-------- Dataset content

-- ==== Sys2Proof/Machine/Contexts.lean ====
section
/-! DEFINITION. Sys2Proof/Machine/Contexts.lean: opening, closing and teardown of contexts (spec/13_host_port_and_control.md
R354, R358; spec/14_faults_and_recovery.md R396-R398). -/

namespace Sys2Proof.Machine

/-! ### Opening (R354) -/

/-- The ring of a descriptor of 16 bytes, if it is within R354; it starts empty at the HEAD that its header holds
(log entry 4). -/
def State.ringDesc (s : State) (l : List Byte) : Option Ring :=
  let base := ofBytes (l.take 8)
  let order := ofBytes ((l.drop 8).take 1)
  if base % 64 = 0 && 4 ≤ order && order ≤ 12 && s.dataRange base (64 + 64 * 2 ^ order) then
    some ⟨base, order, bitOf (ofBytes ((l.drop 9).take 1)) 0, s.load (base + 8) 8, s.load (base + 8) 8⟩
  else none

/-- GEN_QUIET in core cycles; limits treat 0 as 1. -/
def State.genQuiet (s : State) : Nat := max 1 (s.fld SPW_LIMITS SPW_LIMITS_GEN_QUIET) * 1700000

/-- CTX_OPEN (R354, R397) -/
def execCtxOpen (k : RingCmd) (s : State) : Host.Outcome State Fault Refusal :=
  ok s (s.powered fun s => s.command k 0x0001 true fun s =>
    let c := k.arg 16 2
    let n := k.arg 32 1
    let a := k.arg 24 8
    if c = 0 || 4096 ≤ c || n = 0 || 64 < n then (2, s)
    else if s.ctxState c != 0 then (1, s)
    else if (s.ctx c).closedAt.any fun t => decide (s.cycle < t + s.genQuiet) then (6, s)
    else if !s.mayRead 0 a (16 * n) then (4, s)
    else
      let (b, s) := s.dataRead a (16 * n)
      let l := (List.range n).map fun i => (i, s.ringDesc ((b.drop (16 * i)).take 16))
      if l.any fun e => e.2.isNone then (2, s)
      else
        let r := CTX_STATE c
        let s := ((s.setFld r CTX_STATE_STATE 1).setFld r CTX_STATE_KEY_MASK (k.arg 18 2)).setFld r CTX_STATE_STEP 0
        let s := s.wr (CTX_RING_HALT c) 0
        (0, s.setCtx c { Ctx.init with
          seed := BitVec.ofNat 64 (k.arg 40 8), rings := l.filterMap fun e => e.2.map fun x => (e.1, x) }))

/-! ### Closing: steps 1 to 3 of R396 -/

/-- Tiles that hold threads of a context. -/
def State.tilesOf (s : State) (c : Nat) : List Nat :=
  (s.tiles.filter fun e => e.2.ctx == c && (List.range 16).any fun h => (e.2.thread h).st != .idle).map Prod.fst

/-- Waiting allocations of the context answered with ERR_CLOSED (spec/11_memory_and_pools.md R315). -/
def State.closeWaiters (s : State) (c : Nat) : State :=
  let mine (w : Waiter) : Bool := (match w.who with | .agent d _ => d == c | _ => false) ||
    ((s.owner w.owner).bind Owner.ctx) == some c
  (s.waiters.filter mine).foldl (fun s w =>
    match w.asker with
    | .thread r => s.inject mgmtOutput internalVc (.rsp ⟨r.tile, r.thread, r.tag, .closed, 0⟩)
    | .command => s.emit (.handle w.pool w.owner none)
    | _ => s) (s.putWaiters (s.waiters.filter fun w => !mine w))

/-- Step switch-overs armed on the context cancelled, each with a class N event (spec/04_sluice_scheduling.md R103). -/
def State.closeGates (s : State) (c : Nat) : State :=
  ((s.regs.map fun e => e.1).filter fun r => r.blk == 2 && r == PORT_GATE_CTL r.inst).foldl (fun s r =>
    if s.bit r PORT_GATE_CTL_ARM && s.fld r PORT_GATE_CTL_SW_MODE == 1 && s.fld r PORT_GATE_CTL_SW_CTX == c then
      (s.setFld r PORT_GATE_CTL_ARM 0).notice 0 0x0008 (sourceOf 2 r.inst) c
    else s) s

/-- The tile without posts and combine entries of a context. -/
def Tile.shut (c : Nat) (e : Nat × Tile) : Nat × Tile :=
  let gone := (e.2.combs.filter fun x => x.2.ctx == c).map Prod.fst
  (e.1, { e.2 with posts := e.2.posts.filter fun p => p.ctx != c, combs := e.2.combs.filter fun x => x.2.ctx != c,
                   combTx := e.2.combTx.map fun k => k.filter fun n => !gone.contains n })

/-- The dispatcher's tokens of the context discarded, their buffers freed (R396). -/
def State.closeTokens (s : State) (c : Nat) : State :=
  (List.range 16).foldl (fun s h =>
    if s.ehtValid h && s.ehtCtx h == c then
      let e := s.eht h
      let s := (e.tokens ++ e.held ++ e.nextHeld ++ e.decided.map Decided.tok).foldl (fun s t => s.freeToken h t) s
      s.setEht h Eht.init
    else s) s

/-- A cell of the context that is injected no more: a result, a RESULT cell or a token, a read response, a control cell of
its groups (R396 steps 2 and 3). -/
def Item.shut (c : Nat) : Item → Bool
  | .cell k => hCtx k.h == c && [2, 5, 8, 9, 10, 14].contains (hType k.h)
  | .toTile _ k => hCtx k.h == c
  | _ => false

/-- Whether the item is a cell of a RESULT that a combine stage sends. -/
def Item.result : Item → Bool
  | .cell k => hType k.h == 14
  | _ => false

/-- The waiting cells that `gone` selects, and the marks of the combine stages for them, taken out of the internal inputs. -/
def State.dropXin (s : State) (gone : Item → Bool) : State :=
  let s := s.putTiles (s.tiles.map fun e =>
    let l := (Table.get [] s.xin (tileOutput e.1)).filter fun x => x.2.result
    (e.1, { e.2 with combTx := ((e.2.combTx.zip l).filter fun x => !gone x.2.2).map Prod.fst }))
  s.putXin ((s.xin.map fun e => (e.1, e.2.filter fun x => !gone x.2)).filter fun e => !e.2.isEmpty)

/-- CLOSING entered: threads killed, Weir entries voided, tokens and combine entries gone, posts stopped. -/
def State.ctxClose (s : State) (c : Nat) (scrub : Bool) : State :=
  let held := s.tilesOf c
  let s := s.setFld (CTX_STATE c) CTX_STATE_STATE 2
  let s := s.modCtx c fun x => { x with scrub := scrub, drained := false, scrubTiles := held }
  let s := held.foldl (fun s t => (List.range 16).foldl (fun s h => s.killThread t h) s) s
  let s := (s.groupsBound.filter fun g => s.gCtx g == c).foldl (fun s g => s.voidEntries g fun _ => true) s
  let s := (s.putTiles (s.tiles.map (Tile.shut c))).dropXin (Item.shut c)
  ((s.closeTokens c).closeWaiters c).closeGates c

/-- TAIL of every ring of a context read: the waiting entries of a closing context complete (R356). -/
def State.readRings (s : State) (c : Nat) : State := ((s.ringNumbers c).foldl (fun s r => s.readTail c r) s).sweepRings

/-- The context that a CTX_CLOSE names: on an own ring 0 stands for the ring's context. -/
def closeTarget (k : RingCmd) : Nat := if k.ctx.toNat != 0 && k.arg 16 2 == 0 then k.ctx.toNat else k.arg 16 2

/-- CTX_CLOSE (R396): on the device ring any open context, on an own ring the ring's context; the command completes
before the entries behind it. -/
def execCtxClose (k : RingCmd) (s : State) : Host.Outcome State Fault Refusal :=
  ok s (s.powered fun s =>
    let c := closeTarget k
    let u := s.command k 0x0002 false fun s =>
      if k.ctx.toNat != 0 && c != k.ctx.toNat then (4, s)
      else if c = 0 || 4096 ≤ c then (2, s)
      else if s.ctxState c != 1 then (1, s)
      else (0, s.ctxClose c (bitOf (k.arg 18 1) 0))
    if s.ctxState c == 1 && u.ctxState c == 2 then u.readRings c else u)

/-! ### Drain: steps 4 and 5 of R396 -/

/-- A request of the context, or a response to one of tile `t` that belongs to it. -/
def State.requestOf (s : State) (c : Nat) : Item → Bool
  | .req r => r.ctx == c
  | .rsp r => (s.tile r.tile).ctx == c
  | _ => false

/-- Requests and responses of the context that wait at an input, or lie at the agent that would serve them, taken out: those
that asked are answered with ERR_CLOSED (R396 step 4). -/
def State.dropRequests (s : State) (c : Nat) : State :=
  let mine := s.requestOf c
  let s := (s.dropXin mine).putInboxes
    ((s.inboxes.map fun e => (e.1, e.2.filter fun i => !mine i)).filter fun e => !e.2.isEmpty)
  s.putTiles (s.tiles.map fun e => (e.1, { e.2 with inbox := e.2.inbox.filter fun i => !mine i }))

/-- One outstanding request answered with ERR_CLOSED. -/
def State.closeRequest (s : State) (t : Nat) (o : Outst) : State :=
  (s.modTile t fun x => { x with outst := x.outst.filter fun q => q.tag != o.tag }).deliverResponse t o .closed 0

/-- Outstanding requests of the context's tiles answered: nothing of them is left, and the threads leave. -/
def State.drainTiles (s : State) (c : Nat) : State :=
  (s.tilesOf c).foldl (fun s t =>
    let s := (s.tile t).outst.foldl (fun s o => s.closeRequest t o) s
    (s.modTile t fun x =>
      let x := x.streams.foldl (fun x r => x.ccSub r.cc (r.lines - r.completed)) x
      { x with outst := [], streams := [] }).run t) (s.dropRequests c)

/-- Cells of the context in the Reservoir, and those held at ingress, unlinked and counted as R79 gives: each copy at the
port it was for. Mirror copies leave (log entry 68). -/
def State.drainCells (s : State) (c : Nat) : State :=
  let s := ((s.slots.filter fun e => e.2.ctx == c && e.2.charge != .mirror).map Prod.fst).foldl State.dropSlot s
  let mine (x : HeldCell) : Bool := x.ctx == c
  (s.heldCells.filter mine).foldl (fun (s : State) (x : HeldCell) =>
    let s := match x.item with
      | .cell k => x.copies.foldl (fun (s : State) (o : Copy) => s.drainCopy o.out k) s
      | _ => s
    s.returnCredit x.input x.vc) (s.putHeldCells (s.heldCells.filter fun x => !mine x))

/-- VALID cleared in an entry of a table: the bit at `bit` of the 16 or more bytes at `a`. -/
def State.invalidate (s : State) (a n bit : Nat) : State := s.setMemFld a n bit 1 0

/-- VALID cleared in every record that carries the context (R396 step 5). -/
def State.clearRecords (s : State) (c : Nat) : State :=
  let s := (s.circuitLabels.filter fun l => (s.circuit l).valid && (s.circuit l).ctx == c).foldl
    (fun s l => s.invalidate (circAddr s l) 16 127) s
  let s := (s.treeNumbers.filter fun n => (s.tree n).valid && (s.tree n).ctx == c).foldl
    (fun s n => s.invalidate (treeAddr s n + 160) 8 63) s
  let s := ((List.range 256).filter fun t => s.fld (TILE_WEIR_CFG t) TILE_WEIR_CFG_SIZE != 0).foldl (fun s t =>
    ((s.listed (s.weirBase t) (256 * 1024) 256).filter fun n => nValid (s.nodeRec t n) && nCtx (s.nodeRec t n) == c).foldl
      (fun s n => s.invalidate (s.nodeAddr t n + 30) 1 0) s) s
  let s := (s.groupsBound.filter fun g => s.gCtx g == c).foldl (fun s g => (s.setGState g 0).setGroup g Group.init) s
  let s := (List.range 16).foldl (fun s h =>
    if s.ehtValid h && s.ehtCtx h == c then s.invalidate (ehtAddr s h + 3) 1 0 else s) s
  let s := (s.listed (s.rd MEM_PROT_BASE).toNat (4096 * 32) 32).foldl (fun s i =>
    if bitsOf (s.load (protAddr s i) 32) 128 12 = c then s.invalidate (protAddr s i + 18) 1 4 else s) s
  (s.listed (s.rd MEMT_BASE).toNat (1024 * 32) 32).foldl (fun s i =>
    if bitsOf (s.load (fabAddr s i) 32) 128 12 = c then s.invalidate (fabAddr s i + 18) 1 4 else s) s

/-- A teardown waits for a reset whose scope holds its tiles (R393). -/
def State.teardownWaits (s : State) (c : Nat) : Bool := s.reset?.any fun o => (s.ctx c).scrubTiles.any (s.opHasTile o)

/-- The count sender's counts of the generation that begins are zero (spec/16_water_book.md R438). -/
def State.freshCounts (s : State) (c : Nat) : State :=
  s.putWb { s.wb with counts := s.wb.counts.filter fun r => !(r.ctx == c && r.gen == s.genOf c) }

/-- CTX_TEARDOWN_DRAIN (R396): outstanding requests end, cells leave, GEN advances, records become invalid. -/
def execCtxTeardownDrain (ctx : BitVec 12) (s : State) : Host.Outcome State Fault Refusal :=
  let c := ctx.toNat
  ok s (s.powered fun s =>
    if s.ctxState c != 2 || (s.ctx c).drained || s.teardownWaits c then s
    else
      let s := (s.drainTiles c).drainCells c
      let s := (s.setFld (CTX_STATE c) CTX_STATE_GEN (s.genOf c + 1)).freshCounts c
      let s := (s.clearRecords c).putSets (s.sets.filter fun e => e.2.ctx != c)
      s.modCtx c fun x => { x with drained := true })

/-! ### Closed: steps 6 and 7 of R396 -/

/-- Buffers charged to the context's owners released, its owners removed, its pools destroyed by force
(spec/11_memory_and_pools.md R315). -/
def State.closePools (s : State) (c : Nat) : State :=
  let mine (s : State) (o : Nat) : Bool := ((s.owner o).bind Owner.ctx) == some c
  let s := (s.bufs.filter fun e => e.2.alloc.any (mine s)).foldl (fun s e =>
    match (s.buf e.1).alloc.bind s.owner with
    | some x => s.release x.pool e.1
    | none => s) s
  let s := s.putGrants (s.grants.filter fun e => !mine s e.1.owner)
  let s := s.putOwners (s.owners.filter fun e => e.2.ctx != some c)
  let s := (s.pools.filter fun e => e.2.state != 0 && 4 ≤ e.1 && e.2.ctx == c).foldl (fun s e => s.poolRemove e.1) s
  s.serveWaiters s.waiters

/-- Byte ranges of a tile that a scrub leaves out: Weir and combine regions with VALID records of other contexts (R398). -/
def State.scrubKeeps (s : State) (t c : Nat) : List (Nat × Nat) :=
  let r := s.weirRegion t
  let weir := (s.listed (s.weirBase t) (256 * 1024) 256).any fun n => nValid (s.nodeRec t n) && nCtx (s.nodeRec t n) != c
  let comb := (List.range 16).filter fun h => (s.combineTile h t).isSome && s.ehtCtx h != c
  (if weir && r.1 != r.2 then [r] else []) ++
    comb.map fun h => (s.ehtNum h 36 4, s.ehtNum h 36 4 + s.combineBytes h)

/-- The SRAM of a tile written with zeros but for what the scrub leaves out (R398). -/
def State.scrubTile (s : State) (t c : Nat) : State :=
  let keep := s.scrubKeeps t c
  let kept (a : Nat) : Bool := keep.any fun r => decide (r.1 ≤ a - t * tileBytes) && decide (a - t * tileBytes < r.2)
  let mine (a : Nat) : Bool := decide (t * tileBytes ≤ a) && decide (a < (t + 1) * tileBytes) && !kept a
  ((s.putMem (s.mem.filter (fun e => !mine e.1))).putPoison (s.poison.filter fun p => !mine p))

/-- CLOSED (R396): pools and owners go, SCRUB, the CLOSED event with the new GEN, FREE. -/
def execClosed (ctx : BitVec 12) (s : State) : Host.Outcome State Fault Refusal :=
  let c := ctx.toNat
  ok s (s.powered fun s =>
    if s.ctxState c != 2 || !(s.ctx c).drained then s
    else
      let s := s.closePools c
      let s := if (s.ctx c).scrub then (s.ctx c).scrubTiles.foldl (fun s t => s.scrubTile t c) s else s
      let s := s.postPlain 5 (some c) (sourceOf 17 0) 0 (eventData [c, s.genOf c])
      let s := s.setFld (CTX_STATE c) CTX_STATE_STATE 0
      s.setCtx c { Ctx.init with closedAt := some s.cycle })

end Sys2Proof.Machine
end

----------------

Brief:
What you should output is every line of the records above, from the first through the line containing "def State.ringDesc (s", unchanged.

Response area:
-- ==== Sys2Proof/Machine/Contexts.lean ====
section
/-! DEFINITION. Sys2Proof/Machine/Contexts.lean: opening, closing and teardown of contexts (spec/13_host_port_and_control.md
R354, R358; spec/14_faults_and_recovery.md R396-R398). -/

namespace Sys2Proof.Machine

/-! ### Opening (R354) -/

/-- The ring of a descriptor of 16 bytes, if it is within R354; it starts empty at the HEAD that its header holds
(log entry 4). -/
def State.ringDesc (s : State) (l : List Byte) : Option Ring :=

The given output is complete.